→ **DIRECTIONS**
Tell me how many lines in the data include "rest", and keep the reply to that number.

Collected data

◆ ◆ ◆ ◆ ◆

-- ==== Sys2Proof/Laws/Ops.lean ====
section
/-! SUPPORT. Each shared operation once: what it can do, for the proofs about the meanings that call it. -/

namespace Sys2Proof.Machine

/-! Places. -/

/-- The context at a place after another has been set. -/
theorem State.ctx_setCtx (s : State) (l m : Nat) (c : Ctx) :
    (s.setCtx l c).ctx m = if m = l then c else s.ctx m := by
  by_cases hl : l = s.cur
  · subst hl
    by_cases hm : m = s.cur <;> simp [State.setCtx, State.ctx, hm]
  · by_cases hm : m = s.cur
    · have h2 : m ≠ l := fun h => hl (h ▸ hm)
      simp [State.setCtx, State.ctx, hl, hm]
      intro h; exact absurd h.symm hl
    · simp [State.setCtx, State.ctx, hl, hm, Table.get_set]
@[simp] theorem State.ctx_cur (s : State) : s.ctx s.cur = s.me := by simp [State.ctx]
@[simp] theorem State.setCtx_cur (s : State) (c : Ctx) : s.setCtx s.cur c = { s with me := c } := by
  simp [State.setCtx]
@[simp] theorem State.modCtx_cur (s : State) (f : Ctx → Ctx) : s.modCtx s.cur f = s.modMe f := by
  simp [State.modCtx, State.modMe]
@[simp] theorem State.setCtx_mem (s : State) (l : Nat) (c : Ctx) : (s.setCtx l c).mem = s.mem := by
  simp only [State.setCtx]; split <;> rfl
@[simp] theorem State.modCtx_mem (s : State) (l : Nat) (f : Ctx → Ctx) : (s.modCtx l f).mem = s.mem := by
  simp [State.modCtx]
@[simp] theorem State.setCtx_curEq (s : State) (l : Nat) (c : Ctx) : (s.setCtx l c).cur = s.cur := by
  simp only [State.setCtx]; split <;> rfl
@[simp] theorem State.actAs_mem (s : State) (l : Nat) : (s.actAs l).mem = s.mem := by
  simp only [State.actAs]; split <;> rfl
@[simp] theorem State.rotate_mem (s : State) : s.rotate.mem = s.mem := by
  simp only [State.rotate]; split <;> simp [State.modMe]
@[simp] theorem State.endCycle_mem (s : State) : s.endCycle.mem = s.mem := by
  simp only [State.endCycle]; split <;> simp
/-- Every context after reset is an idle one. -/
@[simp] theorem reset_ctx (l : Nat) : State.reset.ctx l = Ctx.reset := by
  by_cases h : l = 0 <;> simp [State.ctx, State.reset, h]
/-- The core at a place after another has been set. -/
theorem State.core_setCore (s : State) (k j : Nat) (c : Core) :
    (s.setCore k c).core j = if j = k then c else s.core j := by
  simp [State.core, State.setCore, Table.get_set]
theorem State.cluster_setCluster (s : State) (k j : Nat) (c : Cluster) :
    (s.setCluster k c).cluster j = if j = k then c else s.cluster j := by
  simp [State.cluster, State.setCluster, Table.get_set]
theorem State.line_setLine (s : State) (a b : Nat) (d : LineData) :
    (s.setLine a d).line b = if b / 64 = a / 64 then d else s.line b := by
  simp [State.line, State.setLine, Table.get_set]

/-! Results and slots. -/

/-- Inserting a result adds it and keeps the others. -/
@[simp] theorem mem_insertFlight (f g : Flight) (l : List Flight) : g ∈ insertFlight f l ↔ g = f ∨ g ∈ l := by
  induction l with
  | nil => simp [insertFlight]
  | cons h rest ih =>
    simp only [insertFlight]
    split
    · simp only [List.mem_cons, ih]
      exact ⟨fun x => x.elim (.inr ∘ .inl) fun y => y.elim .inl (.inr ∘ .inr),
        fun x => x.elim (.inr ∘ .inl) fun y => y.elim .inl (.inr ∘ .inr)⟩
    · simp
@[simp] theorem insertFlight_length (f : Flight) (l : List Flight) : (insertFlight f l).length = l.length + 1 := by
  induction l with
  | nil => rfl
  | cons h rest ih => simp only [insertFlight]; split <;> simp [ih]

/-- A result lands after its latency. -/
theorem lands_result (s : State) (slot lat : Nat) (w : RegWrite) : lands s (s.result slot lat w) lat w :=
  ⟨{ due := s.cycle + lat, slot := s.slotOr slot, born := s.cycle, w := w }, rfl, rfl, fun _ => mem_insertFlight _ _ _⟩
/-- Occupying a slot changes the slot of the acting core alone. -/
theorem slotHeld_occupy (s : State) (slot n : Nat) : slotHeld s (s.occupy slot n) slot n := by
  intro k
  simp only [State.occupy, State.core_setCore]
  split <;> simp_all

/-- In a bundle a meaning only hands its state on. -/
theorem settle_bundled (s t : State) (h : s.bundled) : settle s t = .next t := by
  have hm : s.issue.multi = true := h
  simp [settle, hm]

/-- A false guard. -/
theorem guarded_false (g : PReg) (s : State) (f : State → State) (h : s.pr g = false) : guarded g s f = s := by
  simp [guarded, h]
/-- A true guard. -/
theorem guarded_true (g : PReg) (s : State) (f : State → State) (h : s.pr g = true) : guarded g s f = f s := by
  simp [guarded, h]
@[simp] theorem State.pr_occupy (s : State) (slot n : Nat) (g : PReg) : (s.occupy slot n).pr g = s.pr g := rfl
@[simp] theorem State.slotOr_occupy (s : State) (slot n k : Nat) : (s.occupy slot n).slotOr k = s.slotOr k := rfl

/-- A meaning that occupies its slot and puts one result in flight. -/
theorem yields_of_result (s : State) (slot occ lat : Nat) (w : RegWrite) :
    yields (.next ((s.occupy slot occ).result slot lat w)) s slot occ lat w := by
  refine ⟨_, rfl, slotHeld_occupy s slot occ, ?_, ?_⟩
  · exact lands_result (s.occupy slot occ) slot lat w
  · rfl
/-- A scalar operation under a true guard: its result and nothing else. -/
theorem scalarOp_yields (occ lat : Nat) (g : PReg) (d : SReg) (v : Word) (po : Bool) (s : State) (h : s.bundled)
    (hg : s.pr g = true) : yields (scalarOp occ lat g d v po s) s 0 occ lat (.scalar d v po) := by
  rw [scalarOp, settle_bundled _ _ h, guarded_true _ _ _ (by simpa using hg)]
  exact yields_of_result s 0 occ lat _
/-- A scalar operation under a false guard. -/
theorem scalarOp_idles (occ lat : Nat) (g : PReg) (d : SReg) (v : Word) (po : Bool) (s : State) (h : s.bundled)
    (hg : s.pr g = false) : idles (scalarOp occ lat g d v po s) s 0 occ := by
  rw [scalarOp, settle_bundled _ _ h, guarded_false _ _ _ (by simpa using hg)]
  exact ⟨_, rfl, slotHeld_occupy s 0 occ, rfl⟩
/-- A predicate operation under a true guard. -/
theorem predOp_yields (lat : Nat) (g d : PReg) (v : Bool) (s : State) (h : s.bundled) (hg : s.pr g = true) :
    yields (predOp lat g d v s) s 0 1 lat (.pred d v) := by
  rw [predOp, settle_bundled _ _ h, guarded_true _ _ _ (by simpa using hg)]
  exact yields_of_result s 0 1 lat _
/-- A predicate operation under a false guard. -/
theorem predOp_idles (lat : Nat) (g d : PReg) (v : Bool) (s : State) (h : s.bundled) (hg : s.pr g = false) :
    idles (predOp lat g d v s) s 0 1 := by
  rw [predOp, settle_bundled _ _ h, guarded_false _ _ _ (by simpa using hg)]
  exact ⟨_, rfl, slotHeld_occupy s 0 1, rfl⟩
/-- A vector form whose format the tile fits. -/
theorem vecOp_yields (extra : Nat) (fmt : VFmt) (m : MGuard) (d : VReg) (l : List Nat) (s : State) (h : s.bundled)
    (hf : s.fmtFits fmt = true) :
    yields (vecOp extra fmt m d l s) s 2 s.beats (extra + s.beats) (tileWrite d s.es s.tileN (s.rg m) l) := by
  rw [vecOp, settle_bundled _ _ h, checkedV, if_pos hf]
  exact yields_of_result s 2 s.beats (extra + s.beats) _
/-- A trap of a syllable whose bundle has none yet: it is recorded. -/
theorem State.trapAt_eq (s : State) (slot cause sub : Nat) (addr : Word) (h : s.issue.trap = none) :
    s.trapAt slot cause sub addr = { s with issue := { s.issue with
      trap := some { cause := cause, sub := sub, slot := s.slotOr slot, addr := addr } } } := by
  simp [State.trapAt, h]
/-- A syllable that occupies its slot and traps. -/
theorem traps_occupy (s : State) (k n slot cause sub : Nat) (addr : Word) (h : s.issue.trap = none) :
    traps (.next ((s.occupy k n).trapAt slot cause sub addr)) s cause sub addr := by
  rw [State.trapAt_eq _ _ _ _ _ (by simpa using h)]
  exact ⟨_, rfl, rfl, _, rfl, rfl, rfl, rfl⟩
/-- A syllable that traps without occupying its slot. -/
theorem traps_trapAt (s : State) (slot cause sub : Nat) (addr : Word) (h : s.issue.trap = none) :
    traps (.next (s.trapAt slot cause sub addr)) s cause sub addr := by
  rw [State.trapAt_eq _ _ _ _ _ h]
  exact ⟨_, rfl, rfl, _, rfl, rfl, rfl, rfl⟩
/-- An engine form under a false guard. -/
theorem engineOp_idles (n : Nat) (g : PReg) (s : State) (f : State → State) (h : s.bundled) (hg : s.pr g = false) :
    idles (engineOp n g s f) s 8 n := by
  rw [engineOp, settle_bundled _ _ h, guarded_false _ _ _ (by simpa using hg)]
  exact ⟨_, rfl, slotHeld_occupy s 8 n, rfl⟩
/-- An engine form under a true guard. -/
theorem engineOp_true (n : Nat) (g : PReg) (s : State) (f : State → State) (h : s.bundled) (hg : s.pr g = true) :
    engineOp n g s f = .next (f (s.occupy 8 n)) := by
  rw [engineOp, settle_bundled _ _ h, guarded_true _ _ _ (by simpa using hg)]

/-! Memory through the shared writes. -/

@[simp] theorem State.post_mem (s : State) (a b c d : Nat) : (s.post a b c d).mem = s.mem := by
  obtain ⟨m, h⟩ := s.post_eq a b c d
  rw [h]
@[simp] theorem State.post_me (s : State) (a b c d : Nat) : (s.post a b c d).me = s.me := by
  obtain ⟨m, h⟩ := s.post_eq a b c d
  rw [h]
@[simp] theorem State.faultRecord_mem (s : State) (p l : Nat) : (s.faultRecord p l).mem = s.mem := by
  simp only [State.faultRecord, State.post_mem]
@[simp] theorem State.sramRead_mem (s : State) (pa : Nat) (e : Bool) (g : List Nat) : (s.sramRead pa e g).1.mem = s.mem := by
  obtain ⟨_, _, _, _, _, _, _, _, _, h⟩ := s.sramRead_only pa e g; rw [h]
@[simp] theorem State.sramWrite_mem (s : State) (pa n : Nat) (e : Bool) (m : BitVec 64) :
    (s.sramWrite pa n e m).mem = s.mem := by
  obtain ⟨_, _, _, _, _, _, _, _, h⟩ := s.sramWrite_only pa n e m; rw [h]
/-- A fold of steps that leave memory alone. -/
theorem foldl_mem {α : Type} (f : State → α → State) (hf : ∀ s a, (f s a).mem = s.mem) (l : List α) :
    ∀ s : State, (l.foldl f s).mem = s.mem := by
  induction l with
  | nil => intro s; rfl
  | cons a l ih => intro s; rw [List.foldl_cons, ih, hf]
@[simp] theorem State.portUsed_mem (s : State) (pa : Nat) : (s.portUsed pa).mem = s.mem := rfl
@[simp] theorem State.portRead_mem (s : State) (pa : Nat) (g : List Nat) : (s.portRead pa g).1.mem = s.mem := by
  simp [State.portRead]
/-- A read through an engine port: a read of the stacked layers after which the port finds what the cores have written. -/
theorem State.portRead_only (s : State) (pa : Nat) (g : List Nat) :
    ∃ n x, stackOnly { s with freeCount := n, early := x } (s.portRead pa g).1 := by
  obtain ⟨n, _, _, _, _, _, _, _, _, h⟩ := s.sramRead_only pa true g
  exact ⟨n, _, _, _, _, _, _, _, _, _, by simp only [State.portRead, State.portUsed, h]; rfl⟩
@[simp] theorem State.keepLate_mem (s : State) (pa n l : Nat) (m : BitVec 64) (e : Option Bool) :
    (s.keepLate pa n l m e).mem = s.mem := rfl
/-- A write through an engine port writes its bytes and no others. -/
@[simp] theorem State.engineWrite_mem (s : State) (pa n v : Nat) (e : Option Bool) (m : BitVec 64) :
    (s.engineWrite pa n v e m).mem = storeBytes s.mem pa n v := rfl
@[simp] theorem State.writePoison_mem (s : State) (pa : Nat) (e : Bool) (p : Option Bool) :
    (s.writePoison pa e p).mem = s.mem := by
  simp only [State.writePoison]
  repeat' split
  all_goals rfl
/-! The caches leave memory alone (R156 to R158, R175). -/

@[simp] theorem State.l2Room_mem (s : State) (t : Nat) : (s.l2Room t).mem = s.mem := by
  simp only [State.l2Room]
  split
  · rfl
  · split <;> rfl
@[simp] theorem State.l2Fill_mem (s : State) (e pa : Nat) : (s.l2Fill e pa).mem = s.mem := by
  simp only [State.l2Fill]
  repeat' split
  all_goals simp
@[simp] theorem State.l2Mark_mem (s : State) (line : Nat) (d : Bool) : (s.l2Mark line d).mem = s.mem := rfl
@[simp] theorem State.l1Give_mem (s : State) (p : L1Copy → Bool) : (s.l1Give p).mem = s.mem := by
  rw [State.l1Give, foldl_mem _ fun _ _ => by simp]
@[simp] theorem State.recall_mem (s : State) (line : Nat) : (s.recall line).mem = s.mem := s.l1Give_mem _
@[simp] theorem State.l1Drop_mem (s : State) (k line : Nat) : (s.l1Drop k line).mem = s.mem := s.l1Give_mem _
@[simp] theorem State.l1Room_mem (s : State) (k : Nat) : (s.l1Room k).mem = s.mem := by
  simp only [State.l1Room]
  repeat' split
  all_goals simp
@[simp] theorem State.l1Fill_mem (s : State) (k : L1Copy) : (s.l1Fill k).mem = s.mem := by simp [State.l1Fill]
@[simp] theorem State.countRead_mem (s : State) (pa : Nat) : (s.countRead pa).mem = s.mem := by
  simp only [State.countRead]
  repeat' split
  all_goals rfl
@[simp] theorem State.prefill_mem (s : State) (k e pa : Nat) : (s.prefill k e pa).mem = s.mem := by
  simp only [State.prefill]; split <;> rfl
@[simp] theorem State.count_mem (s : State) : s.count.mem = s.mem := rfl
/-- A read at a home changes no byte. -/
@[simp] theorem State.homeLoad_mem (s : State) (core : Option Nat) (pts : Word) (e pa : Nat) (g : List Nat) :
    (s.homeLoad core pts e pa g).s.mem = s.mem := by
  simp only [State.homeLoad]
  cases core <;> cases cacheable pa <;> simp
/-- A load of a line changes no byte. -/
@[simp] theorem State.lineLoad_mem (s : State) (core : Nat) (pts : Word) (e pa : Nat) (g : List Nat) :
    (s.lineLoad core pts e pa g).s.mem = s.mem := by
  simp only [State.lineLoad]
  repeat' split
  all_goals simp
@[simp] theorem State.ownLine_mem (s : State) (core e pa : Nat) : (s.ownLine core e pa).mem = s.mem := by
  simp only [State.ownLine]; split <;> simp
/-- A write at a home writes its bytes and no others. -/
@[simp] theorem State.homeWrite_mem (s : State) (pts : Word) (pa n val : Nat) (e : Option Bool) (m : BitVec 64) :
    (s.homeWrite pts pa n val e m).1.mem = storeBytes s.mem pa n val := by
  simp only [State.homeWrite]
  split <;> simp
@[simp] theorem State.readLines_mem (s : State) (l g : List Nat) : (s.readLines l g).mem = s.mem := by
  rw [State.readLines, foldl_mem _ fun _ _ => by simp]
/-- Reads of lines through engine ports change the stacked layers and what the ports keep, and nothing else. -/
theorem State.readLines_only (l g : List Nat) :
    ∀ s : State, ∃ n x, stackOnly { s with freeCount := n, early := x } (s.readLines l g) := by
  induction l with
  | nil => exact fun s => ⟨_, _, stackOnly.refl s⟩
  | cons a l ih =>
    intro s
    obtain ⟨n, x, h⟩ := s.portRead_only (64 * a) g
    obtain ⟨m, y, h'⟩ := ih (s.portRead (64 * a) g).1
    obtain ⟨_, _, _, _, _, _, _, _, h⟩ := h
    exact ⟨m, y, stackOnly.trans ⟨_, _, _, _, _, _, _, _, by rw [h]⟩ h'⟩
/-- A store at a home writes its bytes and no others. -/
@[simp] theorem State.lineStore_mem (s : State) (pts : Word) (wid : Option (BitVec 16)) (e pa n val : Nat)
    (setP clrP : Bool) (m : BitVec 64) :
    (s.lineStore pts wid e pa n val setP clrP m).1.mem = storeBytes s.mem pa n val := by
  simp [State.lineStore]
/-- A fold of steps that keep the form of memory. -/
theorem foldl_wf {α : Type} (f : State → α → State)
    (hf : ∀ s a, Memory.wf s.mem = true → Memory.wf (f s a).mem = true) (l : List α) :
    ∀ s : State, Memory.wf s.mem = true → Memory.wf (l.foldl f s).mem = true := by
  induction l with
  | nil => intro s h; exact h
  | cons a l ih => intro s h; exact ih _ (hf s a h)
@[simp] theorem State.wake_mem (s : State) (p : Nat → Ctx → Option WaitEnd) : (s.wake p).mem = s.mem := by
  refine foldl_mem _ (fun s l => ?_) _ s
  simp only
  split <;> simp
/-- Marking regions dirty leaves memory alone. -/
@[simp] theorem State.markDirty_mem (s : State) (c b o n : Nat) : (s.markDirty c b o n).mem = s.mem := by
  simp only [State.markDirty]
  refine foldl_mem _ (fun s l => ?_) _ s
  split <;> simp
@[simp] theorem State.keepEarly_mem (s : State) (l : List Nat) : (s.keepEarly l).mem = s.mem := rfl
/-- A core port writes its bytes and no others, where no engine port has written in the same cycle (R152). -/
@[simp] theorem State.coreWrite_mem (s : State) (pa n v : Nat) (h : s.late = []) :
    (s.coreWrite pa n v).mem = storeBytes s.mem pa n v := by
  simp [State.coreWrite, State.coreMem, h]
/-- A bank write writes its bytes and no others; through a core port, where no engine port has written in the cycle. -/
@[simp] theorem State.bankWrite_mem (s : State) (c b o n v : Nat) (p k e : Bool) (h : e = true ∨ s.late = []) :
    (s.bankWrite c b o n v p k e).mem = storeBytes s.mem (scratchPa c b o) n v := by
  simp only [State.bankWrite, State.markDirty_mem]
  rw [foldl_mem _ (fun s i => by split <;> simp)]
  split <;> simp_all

◆ ◆ ◆ ◆ ◆

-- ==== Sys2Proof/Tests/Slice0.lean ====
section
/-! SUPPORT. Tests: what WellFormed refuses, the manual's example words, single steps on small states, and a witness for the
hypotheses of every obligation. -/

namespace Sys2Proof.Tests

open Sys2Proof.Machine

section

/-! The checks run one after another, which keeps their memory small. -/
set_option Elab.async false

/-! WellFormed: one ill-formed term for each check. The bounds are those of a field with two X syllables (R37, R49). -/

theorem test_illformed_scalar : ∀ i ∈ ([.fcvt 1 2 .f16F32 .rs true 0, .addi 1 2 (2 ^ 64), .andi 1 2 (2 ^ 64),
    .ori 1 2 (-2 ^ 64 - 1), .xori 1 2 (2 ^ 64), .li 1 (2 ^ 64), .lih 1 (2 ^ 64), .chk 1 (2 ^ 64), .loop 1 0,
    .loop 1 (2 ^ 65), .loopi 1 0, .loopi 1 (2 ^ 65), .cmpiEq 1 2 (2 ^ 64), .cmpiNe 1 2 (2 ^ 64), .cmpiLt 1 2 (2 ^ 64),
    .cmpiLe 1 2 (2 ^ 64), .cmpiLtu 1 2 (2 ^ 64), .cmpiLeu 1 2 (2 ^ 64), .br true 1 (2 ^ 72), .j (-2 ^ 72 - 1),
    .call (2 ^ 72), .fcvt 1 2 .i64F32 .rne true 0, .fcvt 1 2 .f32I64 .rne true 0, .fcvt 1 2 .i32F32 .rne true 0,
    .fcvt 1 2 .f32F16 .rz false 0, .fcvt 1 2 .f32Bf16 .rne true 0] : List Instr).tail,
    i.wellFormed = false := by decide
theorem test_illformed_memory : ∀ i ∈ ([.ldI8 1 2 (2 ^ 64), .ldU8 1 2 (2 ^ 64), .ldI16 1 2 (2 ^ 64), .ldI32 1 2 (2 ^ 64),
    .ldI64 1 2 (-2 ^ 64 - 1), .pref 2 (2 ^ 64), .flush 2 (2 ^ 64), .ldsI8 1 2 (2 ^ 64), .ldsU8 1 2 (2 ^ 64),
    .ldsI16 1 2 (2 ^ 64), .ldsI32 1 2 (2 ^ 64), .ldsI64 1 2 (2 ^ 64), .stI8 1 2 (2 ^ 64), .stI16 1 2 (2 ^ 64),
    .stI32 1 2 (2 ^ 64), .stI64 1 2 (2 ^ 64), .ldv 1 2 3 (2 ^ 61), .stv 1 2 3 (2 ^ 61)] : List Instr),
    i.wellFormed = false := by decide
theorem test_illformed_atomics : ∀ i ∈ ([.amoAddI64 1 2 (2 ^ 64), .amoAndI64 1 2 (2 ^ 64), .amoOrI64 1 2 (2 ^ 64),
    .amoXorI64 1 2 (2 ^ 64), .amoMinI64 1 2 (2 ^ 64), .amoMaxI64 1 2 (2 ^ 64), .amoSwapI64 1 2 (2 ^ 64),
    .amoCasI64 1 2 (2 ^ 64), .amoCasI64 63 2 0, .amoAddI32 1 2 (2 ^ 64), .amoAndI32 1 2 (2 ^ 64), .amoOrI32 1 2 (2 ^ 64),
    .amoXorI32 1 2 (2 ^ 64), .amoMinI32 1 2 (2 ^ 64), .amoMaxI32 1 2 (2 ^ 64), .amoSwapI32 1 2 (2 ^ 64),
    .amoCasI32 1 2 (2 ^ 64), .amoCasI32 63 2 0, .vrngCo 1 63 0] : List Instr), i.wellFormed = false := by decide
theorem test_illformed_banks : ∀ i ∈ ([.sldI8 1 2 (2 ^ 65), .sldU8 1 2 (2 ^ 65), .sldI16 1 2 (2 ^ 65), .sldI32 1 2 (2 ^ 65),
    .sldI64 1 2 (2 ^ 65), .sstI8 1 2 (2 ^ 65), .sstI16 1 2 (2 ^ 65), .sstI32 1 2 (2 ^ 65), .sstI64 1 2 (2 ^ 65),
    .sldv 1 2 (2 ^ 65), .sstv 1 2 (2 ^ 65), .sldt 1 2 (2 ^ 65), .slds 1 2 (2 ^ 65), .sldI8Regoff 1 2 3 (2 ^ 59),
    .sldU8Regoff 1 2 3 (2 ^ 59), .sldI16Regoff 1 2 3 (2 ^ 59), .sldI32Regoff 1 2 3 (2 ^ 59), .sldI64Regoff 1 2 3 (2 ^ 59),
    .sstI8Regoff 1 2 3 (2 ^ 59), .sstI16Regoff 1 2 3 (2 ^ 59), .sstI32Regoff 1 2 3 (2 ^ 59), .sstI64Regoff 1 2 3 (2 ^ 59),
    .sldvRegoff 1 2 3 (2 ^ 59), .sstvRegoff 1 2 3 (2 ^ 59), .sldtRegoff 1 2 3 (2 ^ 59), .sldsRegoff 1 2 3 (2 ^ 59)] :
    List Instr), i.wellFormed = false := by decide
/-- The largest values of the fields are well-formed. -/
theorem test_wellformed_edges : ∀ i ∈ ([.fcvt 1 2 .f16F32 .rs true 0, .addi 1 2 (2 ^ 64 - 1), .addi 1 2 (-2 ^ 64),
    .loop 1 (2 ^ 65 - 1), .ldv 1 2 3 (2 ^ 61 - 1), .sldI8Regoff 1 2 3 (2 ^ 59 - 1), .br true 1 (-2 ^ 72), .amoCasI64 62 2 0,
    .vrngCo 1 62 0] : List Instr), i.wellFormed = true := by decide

◆ ◆ ◆ ◆ ◆

→ **SOLVED EXERCISE**
2